Why the fight over Elon Musk’s pay at Tesla won’t end with shareholder vot

In asking shareholders to approve of the same 2018 pay package that was nullified by the Delaware Court of Chancery in January, Tesla is relying on a legal principle known as “ratification,” in which the validity of a corporate action can be cemented by a shareholder vote.

This instance, however, is the first time a company has tried to leverage that principle after its board was found to have breached its fiduciary duty to approve the deal in the first place.

Even Tesla admits it does not know what happens next. “The [Tesla board] special committee and its advisers noted that they could not predict with certainty how a stockholder vote to ratify the 2018 CEO performance award would be treated under Delaware law in these novel circumstances,” it said in a proxy statement sent to shareholders.

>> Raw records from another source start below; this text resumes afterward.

theorem opcodeRowsMisc_encodesBack : ∀ r ∈ opcodeRowsMisc, EncodesBack r := by
  simp only [opcodeRowsMisc, List.forall_mem_cons]
  exact ⟨.ofX 0x9E fun _ => ⟨rfl, rfl⟩, .ofX 0xA1 fun _ => ⟨rfl, rfl⟩, .ofX 0x07 fun _ => ⟨rfl, rfl⟩,
    .ofX 0x0A fun _ => ⟨rfl, rfl⟩, .ofX 0x15 fun _ => ⟨rfl, rfl⟩, .ofX 0x18 fun _ => ⟨rfl, rfl⟩,
    .ofX 0x1E fun _ => ⟨rfl, rfl⟩, .ofX 0x29 fun _ => ⟨rfl, rfl⟩, .ofX 0x33 fun _ => ⟨rfl, rfl⟩,
    .ofX 0x55 fun _ => ⟨rfl, rfl⟩, .ofX 0x65 fun _ => ⟨rfl, rfl⟩, List.forall_mem_nil _⟩

theorem mem_opcodeRows {r : OpcodeRow} :
    r ∈ opcodeRows ↔ r ∈ opcodeRowsLow ∨ r ∈ opcodeRowsAlu ∨ r ∈ opcodeRowsHigh ∨ r ∈ opcodeRowsMisc := by
  simp only [opcodeRows, List.mem_append, or_assoc]

theorem opcodeRows_encodesBack {r : OpcodeRow} (hr : r ∈ opcodeRows) : EncodesBack r := by
  rcases mem_opcodeRows.mp hr with h | h | h | h
  · exact opcodeRowsLow_encodesBack r h
  · exact opcodeRowsAlu_encodesBack r h
  · exact opcodeRowsHigh_encodesBack r h
  · exact opcodeRowsMisc_encodesBack r h

/-- Settles O10. A classified word matches the row that makes its instruction, and every row keeps the word's bits. -/
theorem encodingAClassifiedWordGivesItBack : Obligations.EncodingAClassifiedWordGivesItBack := by
  intro w i h
  obtain ⟨r, hmem, hr, rfl⟩ := classify_instr h
  exact opcodeRows_encodesBack hmem w hr

/-! ### the words that match a row of each shape, as numbers -/

theorem digitMatches_nibbleAt (k : BitVec 4) (w : Word) (lo : Nat) :
    digitMatches (some k) (nibbleAt w lo) = true ↔ w.toNat / 2 ^ lo % 16 = k.toNat := by
  rw [digitMatches_some, beq_iff_eq, ← BitVec.toNat_inj, toNat_nibbleAt]

section
variable {w : Word} {a b c d : BitVec 4} {build : InstrRecord → Instr}

theorem rowMatches_word : rowMatches w ⟨some a, some b, some c, some d, build⟩ = true ↔
    w.toNat = a.toNat * 4096 + b.toNat * 256 + c.toNat * 16 + d.toNat := by
  simp only [rowMatches_iff, digitMatches_nibbleAt]
  omega

theorem rowMatches_family : rowMatches w ⟨some a, none, none, none, build⟩ = true ↔ w.toNat / 4096 = a.toNat := by
  simp only [rowMatches_iff, digitMatches_nibbleAt, digitMatches_none, and_true]
  omega

theorem rowMatches_family_n : rowMatches w ⟨some a, none, none, some d, build⟩ = true ↔
    w.toNat / 4096 = a.toNat ∧ w.toNat % 16 = d.toNat := by
  simp only [rowMatches_iff, digitMatches_nibbleAt, digitMatches_none, true_and]
  omega

theorem rowMatches_family_nn : rowMatches w ⟨some a, none, some c, some d, build⟩ = true ↔
    w.toNat / 4096 = a.toNat ∧ w.toNat % 256 = c.toNat * 16 + d.toNat := by
  simp only [rowMatches_iff, digitMatches_nibbleAt, digitMatches_none, true_and]
  omega

end

/-! ### the words that match a row of each table (R107) -/

/-- Some row of a table matches the word. -/
def Selects (rows : List OpcodeRow) (w : Word) : Prop := ∃ r ∈ rows, rowMatches w r = true

theorem selects_low (w : Word) : Selects opcodeRowsLow w ↔
    w.toNat = 0x00E0 ∨ w.toNat = 0x00EE ∨ w.toNat / 4096 ∈ [0x1, 0x2, 0x3, 0x4] ∨
      (w.toNat / 4096 = 0x5 ∧ w.toNat % 16 = 0x0) ∨ w.toNat / 4096 ∈ [0x6, 0x7] := by
  simp [Selects, opcodeRowsLow, rowMatches_word, rowMatches_family, rowMatches_family_n, or_assoc]

theorem selects_alu (w : Word) : Selects opcodeRowsAlu w ↔
    w.toNat / 4096 = 0x8 ∧ w.toNat % 16 ∈ [0x0, 0x1, 0x2, 0x3, 0x4, 0x5, 0x6, 0x7, 0xE] := by
  simp [Selects, opcodeRowsAlu, rowMatches_family_n, ← and_or_left]

theorem selects_high (w : Word) : Selects opcodeRowsHigh w ↔
    (w.toNat / 4096 = 0x9 ∧ w.toNat % 16 = 0x0) ∨ w.toNat / 4096 ∈ [0xA, 0xB, 0xC, 0xD] := by
  simp [Selects, opcodeRowsHigh, rowMatches_family, rowMatches_family_n]

theorem selects_misc (w : Word) : Selects opcodeRowsMisc w ↔
    (w.toNat / 4096 = 0xE ∧ w.toNat % 256 ∈ [0x9E, 0xA1]) ∨
      (w.toNat / 4096 = 0xF ∧ w.toNat % 256 ∈ [0x07, 0x0A, 0x15, 0x18, 0x1E, 0x29, 0x33, 0x55, 0x65]) := by
  simp [Selects, opcodeRowsMisc, rowMatches_family_nn, and_or_left, or_assoc]

theorem selects_opcodeRows (w : Word) : Selects opcodeRows w ↔
    Selects opcodeRowsLow w ∨ Selects opcodeRowsAlu w ∨ Selects opcodeRowsHigh w ∨ Selects opcodeRowsMisc w := by
  simp only [Selects, mem_opcodeRows, or_and_right, exists_or]

/-! ### the words that match no row (R109, R110) -/

theorem disputedRecord_decode (w : Word) : disputedRecord (decode w) = true ↔
    (w.toNat / 4096 = 0x0 ∧ (w.toNat % 16 = 0x0 ∨ w.toNat % 16 = 0xE)) ∨ w.toNat / 4096 = 0x5 ∨ w.toNat / 4096 = 0x9 ∨
      (w.toNat / 4096 = 0xE ∧ (w.toNat % 16 = 0x1 ∨ w.toNat % 16 = 0xE)) := by
  simp [disputedRecord, ← BitVec.toNat_inj, decode_toNat_t, decode_toNat_n, or_assoc]

theorem find?_eq_none_iff (w : Word) : opcodeRows.find? (rowMatches w) = none ↔ ¬ Selects opcodeRows w := by
  simp [Selects]

theorem classify_eq_unrecognized_iff (w : Word) :
    classify w = .unrecognized ↔ ¬ Selects opcodeRows w ∧ ¬ disputedRecord (decode w) = true := by
  rw [← find?_eq_none_iff, classify]
  cases opcodeRows.find? (rowMatches w) with
  | some r => simp
  | none => simp

theorem classify_eq_disputed_iff (w : Word) :
    classify w = .disputed ↔ ¬ Selects opcodeRows w ∧ disputedRecord (decode w) = true := by
  rw [← find?_eq_none_iff, classify]
  cases opcodeRows.find? (rowMatches w) with
  | some r => simp
  | none => simp

/-- Settles O12, one family digit after the other: in each, the words that match no row are those the tables name. -/
theorem otherWordsAreUnrecognizedOrDisputed : Obligations.OtherWordsAreUnrecognizedOrDisputed := by
  intro w
  dsimp only
  have ht : w.toNat / 4096 < 16 := by omega
  have hn : w.toNat % 16 < 16 := by omega
  have hE0 : w.toNat = 0x00E0 → w.toNat / 4096 = 0x0 ∧ w.toNat % 16 = 0x0 := by omega
  have hEE : w.toNat = 0x00EE → w.toNat / 4096 = 0x0 ∧ w.toNat % 16 = 0xE := by omega
  rw [classify_eq_unrecognized_iff, classify_eq_disputed_iff, selects_opcodeRows, selects_low, selects_alu,
    selects_high, selects_misc, disputedRecord_decode]
  generalize w.toNat / 4096 = t at *
  generalize w.toNat % 16 = n at *
  generalize w.toNat % 256 = nn at *
  interval_cases t <;> simp_all <;> omega

end Sys2Proof

namespace Sys2Proof.Machine

/-! ### every step answers a next state (R111) -/

theorem exec_total (i : Instr) (s : State) : ∃ t, exec i s = .next t := by
  obtain ⟨rule, hrule⟩ := exec_is_rule i
  rw [hrule]
  exact runRule_total _ rule s

theorem step_total (s : State) : ∃ t, step s = .next t := by
  rcases stepWith_cases exec s with ⟨_, hs⟩ | ⟨_, e, _, hs⟩ | ⟨_, w, i, _, _, hs⟩ | ⟨_, w, _, _, hs⟩ | ⟨_, w, _, _, hs⟩
  · exact ⟨_, hs⟩
  · exact ⟨_, hs⟩
  · obtain ⟨t, ht⟩ := exec_total i s
    exact ⟨t, hs.trans ht⟩
  · exact ⟨_, hs⟩
  · exact ⟨_, hs⟩

/-- Settles O20. Every instruction is the frame of a step around a rule, and the frame answers a next state whether the
rule raises or not. -/
theorem everyStepAnswersANextState : Obligations.EveryStepAnswersANextState := ⟨exec_total, step_total⟩

end Sys2Proof.Machine

namespace Sys2Proof.Machine

/-! ### STEP in each case of the dispatch (R140, R144, R145, R148) -/

section
variable {s : State} {w : Word} {e : Raise}

/-- R148. -/
theorem step_of_halted (hrun : s.run = .halted) : step s = .next s := by
  simp only [step, stepWith, hrun]

theorem step_of_fetch_error (hrun : s.run = .running) (hf : s.fetch = .error e) : step s = .next (s.takeFault 0 e) := by
  simp only [step, stepWith, hrun, hf]

theorem step_of_unrecognized (hrun : s.run = .running) (hf : s.fetch = .ok w) (hc : classify w = .unrecognized) :
    step s = .next s.advancePC := by
  simp only [step, stepWith, hrun, hf, hc]

theorem step_of_disputed (hrun : s.run = .running) (hf : s.fetch = .ok w) (hc : classify w = .disputed) :
    step s = .next (s.takeFault w ⟨.disputedEncoding, w.toNat⟩) := by
  simp only [step, stepWith, hrun, hf, hc]

end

Each side has offered divergent views on what Thursday’s vote will mean in a more practical sense. Should the referendum pass, dissident shareholders could sue again or amend their original case to attack the new pay vote. They could claim paying Musk for past performance is itself a “waste” of corporate resources and yet another breach of fiduciary duty.

*Thursday’s vote will leave unresolved the question of how much the lawyers who sued and won over the 2018 deal will take home. In March they asked the court to grant them 29 million Tesla shares—now worth more than $5 billion—as a payment for their work.

Hm Likely more lawsuits even if shareholders approve the original pay package. This could draw out for years. Lawyers will be making out.
Perhaps the US legal system will end up crushing Tesla rather than any EV competitors?